Work required: In the data that follows, count every line holding the string "Addr" and give the count alone.

Recorded data:
-- ==== Sys2Proof/Laws/PerInstr.lean ====
section
/-! SUPPORT. Family RsvZero: the word of every command has its reserved field 0 (30_encoding.md R102). -/

namespace Sys2Proof.Laws.RsvZero

/-- The command word of the instruction, if it is a command, has RSV = 0. -/
def Statement (i : Instr) : Prop := ∀ w, encodeCmd i = some w → rsvField w = 0

/-- `(OP << 24) | arg` has RSV = 0. -/
theorem rsv_cmdWord (op arg : Byte) : rsvField (cmdWord op arg) = 0 := by
  apply BitVec.eq_of_getLsbD_eq
  intro j hj
  simp only [rsvField, cmdWord, BitVec.getLsbD_extractLsb', BitVec.getLsbD_append, hj, decide_true, Bool.true_and]
  rw [if_neg (by omega), if_pos (by omega)]
  simp

theorem of_word {i : Instr} {op arg : Byte} (h : encodeCmd i = some (cmdWord op arg)) : Statement i := by
  intro w hw
  rw [h] at hw
  injection hw with hw
  exact hw ▸ rsv_cmdWord op arg

theorem of_none {i : Instr} (h : encodeCmd i = none) : Statement i := by
  intro w hw; rw [h] at hw; cases hw

theorem nop : Statement .nop := of_word rfl
theorem srst : Statement .srst := of_word rfl
theorem s8Clr : Statement .s8Clr := of_word rfl
theorem s8Add (b : Byte) : Statement (.s8Add b) := of_word rfl
theorem c32Init : Statement .c32Init := of_word rfl
theorem c32Add (b : Byte) : Statement (.c32Add b) := of_word rfl
theorem txbClr : Statement .txbClr := of_word rfl
theorem rxbRel : Statement .rxbRel := of_word rfl
theorem canbClr : Statement .canbClr := of_word rfl
theorem txFrame : Statement .txFrame := of_word rfl
theorem txRaw : Statement .txRaw := of_word rfl
theorem ucBuild : Statement .ucBuild := of_word rfl
theorem ucCheck (l : BitVec 3) : Statement (.ucCheck l) := of_word rfl
theorem palTx : Statement .palTx := of_word rfl
theorem palSeg : Statement .palSeg := of_word rfl
theorem palAbort : Statement .palAbort := of_word rfl
theorem busRead (a : Addr) : Statement (.busRead a) := of_none rfl
theorem busWrite (a : Addr) (v : Word) : Statement (.busWrite a v) := of_none rfl

end Sys2Proof.Laws.RsvZero
end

Final answer: 2